Internal auditing provides objectives and independent assurances to those responsible for corporate governance on the effectiveness of the procedures. Fundamentally, it involves evaluation of the effectiveness of controls in the whole range of risks faced by the organization. This enables internal auditing to provide audit committees and BOD with the information they need to contain the risks in the organization. It precisely for this reason that the Institute of Internal Auditors in the UK considers internal auditing as one of the four paradigms of good governance, alongside the board, external auditing, and management.

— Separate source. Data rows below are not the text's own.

/-- A relock in progress that has failed to confirm at `now`; the next begins (R121). -/
def Relock.fail (r : Relock) (now : Nat) : Relock :=
  { r with since := now, fails := (r.fails ++ [(r.since, now)]).drop (r.fails.length - 2) }

/-- Whether three relocks in a row have failed to confirm within 20 ms in all (R121). -/
def Relock.spent (r : Relock) : Bool :=
  match r.fails with
  | [a, _, c] => decide (c.2 ≤ a.1 + 20000000)
  | _ => false

/-- The relocks in progress replaced. -/
def State.setRelocks (s : State) (l : List Relock) : State := s.setLight { s.light with relocks := l }

/-- The relock in progress of a ring fails to confirm; nothing where none is (R121). -/
def State.failRelock (s : State) (site i : Nat) : State :=
  s.setRelocks (s.light.relocks.map fun r => if r.ring = ringKey site i then r.fail s.now else r)

/-- The relock of a ring whose lock is gone, or whose confirmation failed (R121): it is swept again. -/
def State.relockRing (s : State) (site i : Nat) : State :=
  let k := ringKey site i
  if s.ringDark site i then s
  else
  let s1 := if s.light.relocks.any fun r => decide (r.ring = k) then s.failRelock site i
    else s.setRelocks (s.light.relocks ++ [{ ring := k, since := s.now }])
  (s1.setLight { s1.light with aims := tabPut 0 s1.light.aims k 0 }).setRing site i 2

/-- Whether a swap pauses the feed that lights a ring (R135). -/
def State.ringPaused (s : State) (site i : Nat) : Bool := s.light.stopped.contains (if i < 768 then i % 384 / 96 else trunkOf site)

/-- A lock lost (R121): counted; the ring is swept again. During a swap pause of its feed it waits for the end of the pause (R135). -/
def State.lockLoss (s : State) (site i : Nat) : State :=
  if s.ringPaused site i then s.setLight { s.light with later := keyPut s.light.later (ringKey site i) }
  else (s.bump F.TWK_LOCKLOSS site).relockRing site i

/-- The rings whose lost lock has waited for the end of a pause (R135); one whose heater has failed is failed now (R121). -/
def State.lateLosses (s : State) : State :=
  (s.light.later.filter fun k => !s.ringPaused (k / 1024) (k % 1024)).foldl (fun t k =>
    let t1 := t.setLight { t.light with later := keyDrop t.light.later k }
    let st := t1.get F.TWK_RING_STATE (k / 1024) (k % 1024)
    if t1.light.broken.contains k then
      ((t1.setLight { t1.light with broken := keyDrop t1.light.broken k }).bump F.TWK_LOCKLOSS (k / 1024)).failRing (k / 1024) (k % 1024)
    else if st = 3 || st = 4 then t1.lockLoss (k / 1024) (k % 1024) else t1) s

/-- Every ring of a site but those of DARK channels (R29) relocked from its held code, without a sweep (R113, R127): a ring in use is then confirmed, another is
IDLE. Their alias counts are 0 again (R137). -/
def State.relockSite (s : State) (site : Nat) : State :=
  (((List.range 1024).filter fun i => s.hasRing site i && !s.ringDark site i && s.get F.TWK_RING_STATE site i ≠ 6).foldl (fun t i =>
    let t1 := t.set F.TWK_RING_ALIASES 0 site i
    if s.ringUsed site i then (t1.set F.TWK_RING_LAMBDA (t1.ringTarget site i) site i).putRing site i 3 else t1.set F.TWK_RING_STATE 1 site i)
    (s.lockBegin site)).serveDecoders site |>.lockEnd site

/-- Whether a ring is one of orbit O0. -/
def ringO0 (i : Nat) : Bool := i < 768 && i % 384 < 96

/-- Rings of a site that `p` picks swept from their heater tables, those of DARK channels left untuned (R29, R112 step 8, R116). -/
def State.sweepRings (s : State) (site : Nat) (p : Nat → Bool) : State :=
  ((List.range 1024).filter fun i => p i && s.hasRing site i && !s.ringDark site i && s.get F.TWK_RING_STATE site i ≠ 6).foldl (fun t i =>
    (t.set F.TWK_RING_LAMBDA (t.ringTarget site i) site i).setRing site i 2) s

/-- Rings of a site swept, O0 first (R112 step 8). -/
def State.sweepSite (s : State) (site : Nat) : State := ((s.lockBegin site).sweepRings site ringO0).lockEnd site

/-- Steps 8 and 9 of the light start begin (R112, R113): every present site's rings are swept, or relocked from their held codes. -/
def State.startRings (s : State) : State :=
  let s1 := s.setLight { s.light with step := 8, rest := !s.light.keep }
  s1.sites.foldl (fun t k => if t.light.keep then t.relockSite k else t.sweepSite k) s1

/-- The rings of O1 to O3 and the OMU inputs swept once no ring of O0 is in its sweep any more (R112 step 8). -/
def State.sweepRest (s : State) : State :=
  if s.light.rest && s.sites.all fun k => (List.range 1024).all fun i => !ringO0 i || s.get F.TWK_RING_STATE k i ≠ 2 then
    s.sites.foldl (fun t k => t.sweepRings k fun i => !ringO0 i) (s.setLight { s.light with rest := false })
  else s
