/-! ## Modules -/

/-- MODULE_WRITE_DONE (R104, R131 step 1): the module is in its new mode; `tap` is what its dump arm then shows against the factory reference, in
0.01 dB. A spare ordered for a slow swap must show its reference within 1 dB, or it fails and another takes its place. -/
def execModuleWriteDone (slot mode : Nat) (tap : Int) (s : State) : Res :=
  live s fun s =>
    let s1 := (s.setLight { s.light with modes := tabPut 0 s.light.modes slot mode }).readDump slot tap
    match s1.light.swaps.find? fun w => decide (w.spare = slot) && !w.fast && w.step = 1 && w.donor.isNone with
    | some w => if within1dB (tap - s1.dumpRef slot) || mode ≠ 2 then s1 else ((((s1.dropSwap w.feed).failModule slot).countSpares).slowSwap w.feed w.since)
    | none => s1

/-- A poll's 10 ms of a module that answers, at full output or in standby, counted over the part's life (R499). -/
def State.countOutput (s : State) (n : Nat) (r : ModRead) : State :=
  let mode := tabGet 0 s.light.modes n
  if !r.answers then s
  else if mode = 2 then s.lifeAdd (0x3CC0 + 32 * n) 1
  else if mode = 1 then s.lifeAdd (0x3CC4 + 32 * n) 1
  else s

/-- MODULE_POLL (R105, R107, R128, R130, R483): a module's status, temperature and powers; the gate follows its case temperature. At 70 °C its line is
released for good. The time that a module has spent at full output and in standby counts by polls (R499). The bus stays released until the light start of boot
step 4 (R508). -/
def execModulePoll (slot : Nat) (r : ModRead) (s : State) : Res :=
  live s fun s =>
    if 8 ≤ slot || decide (s.get F.FLT_BOOT_STEP < 4) then s
    else
      let s1 := (s.countOutput slot r).readModule slot r
      let feed := s1.get F.TWK_ELS_FEED slot
      let feeding := s1.get F.TWK_ELS_ROLE slot = 3 && decide (feed < 6)
      if !r.answers then s1
      else if 70 ≤ r.temp then
        let s2 := s1.freeEn slot
        if feeding then s2.fastSwap feed else s2
      else
        let s2 := s1.gate slot
        if feeding && (!r.grid || r.fault || !r.intlk) then s2.fastSwap feed
        else if feeding && decide (67 ≤ r.temp) then s2.slowSwap feed s2.now
        else s2

/-- SPARE_CHECK (R110): every spare of which the check reads lock, temperature, dump-arm tap and tones; one that fails is FAILED. -/
def execSpareCheck (rs : List (Nat × ModRead)) (s : State) : Res :=
  live s fun s =>
    if s.get F.MGT_STAT_CROUPIER = 1 then s
    else ((rs.filter fun p => s.spares.contains p.1).foldl (fun t p =>
      let t1 := (t.readModule p.1 p.2).readDump p.1 p.2.dump
      if s.spareOk p.1 p.2 then t1 else t1.failModule p.1) s).countSpares

/-- The reason for which the slot checks of R112 steps 2 to 6 fail on one module, 0 where they pass (R111). With the loop open no line can be asserted, and the
module fails with reason 4 (DESIGN CHOICE, log entry 205). -/
def State.slotErr (s : State) (slot : Nat) (r : ModRead) : Nat :=
  if !s.isSet F.TWK_STAT_INTLK then 4
  else if !r.answers || r.type ≠ 0x4C53 || !r.intlk then 1
  else if r.temp < 15 || decide (70 < r.temp) then 3
  else if r.taps ≠ [slot] then 2 else if !r.grid then 6 else if !tonesOk r then 5 else 0

/-- MODULE_DETECT (R111): a module put into a slot that is empty, OFF or FAILED is checked alone by steps 2 to 6 of the light start; it becomes a
spare in standby on a dump arm, or FAILED with the reason. -/
def execModuleDetect (slot : Nat) (r : ModRead) (s : State) : Res :=
  live s fun s =>
    let role := s.get F.TWK_ELS_ROLE slot
    if 8 ≤ slot || !(role = 0 || role = 1 || role = 5) || decide (s.get F.MGT_STAT_CROUPIER = 1) then s
    else
      let s1 := s.readModule slot r
      let err := s1.slotErr slot r
      if err = 0 then
        let s2 := (((s1.askEn slot).order slot 1).toDump slot).set F.TWK_ELS_ROLE 4 slot
        (s2.setLight { s2.light with modes := tabPut 0 s2.light.modes slot 1 }).countSpares
      else ((((s1.freeEn slot).set F.TWK_ELS_ROLE 5 slot).set F.TWK_STAT_START_ERR err).set F.TWK_STAT_ERR_SLOT slot)

/-! ## Rings (R116 to R123) -/

/-- The lowest and the highest heater code within 0.25 to 13.75 mW (R116). -/
def codeMin : Nat := 293
def codeMax : Nat := 16090

/-- How far a code lies from a setting. -/
def apart (p : Nat) (z : Int) : Nat := ((p : Int) - z).natAbs

/-- Heater powers in 1/4200 of a code (R116): one grid spacing (0.1 THz at 0.3 THz per mW), the floor of 0.25 mW, 0.04 mW for each kelvin as its
quarter. -/
def gridPow : Int := 1638300
def floorPow : Int := 1228725
def quarterPow : Int := 49149

/-- The power that holds grid channel `n` at 35 °C, for a ring whose power for channel 0 is `base` (R116): a channel higher takes one spacing less, and
orders lie 33 spacings apart. The order is the lowest whose power at 85 °C is not below the floor (DESIGN CHOICE, log entry 164); one spacing of orders and the window's 2 mW end below
13.75 mW. -/
def orderPow (base : Int) (n : Nat) : Int :=
  let low := floorPow + 200 * quarterPow
  low + (base - n * gridPow - low) % (33 * gridPow)

/-- The heater code that a ring's table predicts for its target at the site's temperature (R116). -/
def State.predict (s : State) (site i : Nat) : Int :=
  let k := ringKey site i
  let p := orderPow (Config.heaterSeed k + 4200 * tabGet 0 s.light.tables k) (s.ringTarget site i)
  (p - quarterPow * (s.siteTemp site - 140) + 2100) / 4200

/-- The setting that a ring's sweep is centred on and how far it reaches to either side: ±0.1 mW around what an alias set (R120), ±0.25 mW around the
prediction (R116). -/
def State.sweepAim (s : State) (site i : Nat) : Int × Nat :=
  let goal := tabGet 0 s.light.aims (ringKey site i)
  if goal = 0 then (s.predict site i, 292) else (goal, 117)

Internal auditing is often observed as part of the accounting profession. Therefore, the notion that it is a costly activity should be done away with. Internal auditing is an independent and distinct profession with its own skill set, ethical code and professional practices. This was rubber stamped when IIA acquired a chartered status. This mark of quality in the profession is a signal of its significance in its own right. According to Choi, J.-H., J.-B. Kim, and Y. Zang (2006: 56), the role of internal auditors presently involves spending of over 75 percent of their time in evaluation and reporting on non-financial areas, an indication of the scope of the modern internal auditing. The head of the department not only works with the head finance but also with heads of other departments. The role of internal auditing provides assurance on varied aspects of the business, including exposure to financial and non-financial fraud, business continuity risks, data security risks and reputational risks. Thus, internal auditing is uniquely placed to provide professional judgment on management of risks and internal controls across the whole organization.
Internal auditing is becoming more valuable as risk management takes centre stage. Boards are striving to ensure that their risk management processes are well-integrated, and that control gaps are removed in their organizations. The overall responsibility for the effectiveness of risk management lies solely with internal auditing.
There exists a clear division between external and internal auditing. External auditors are appointed by shareholders during annual AGM to perform statutory audit, report to shareholders, check annual financial records and conduct statutory audits. They are also required to be legal and independent from the client. Internal auditors, on the other hand, are appointed by directors and report directly to them. Their scope of work is determined by the directors, and their duties mainly include internal control systems. They are not legally required to be independent, and they are not legal.
As a support and control function, internal auditing is not directly related to the organizational goals. While it is easy to identify the value delivered by operational or commercial activity, it is difficult to identify the value of internal auditing activities. Therefore, it has to demonstrate its value more than any other activity. This value is replicated in an improvement in risk management and internal control.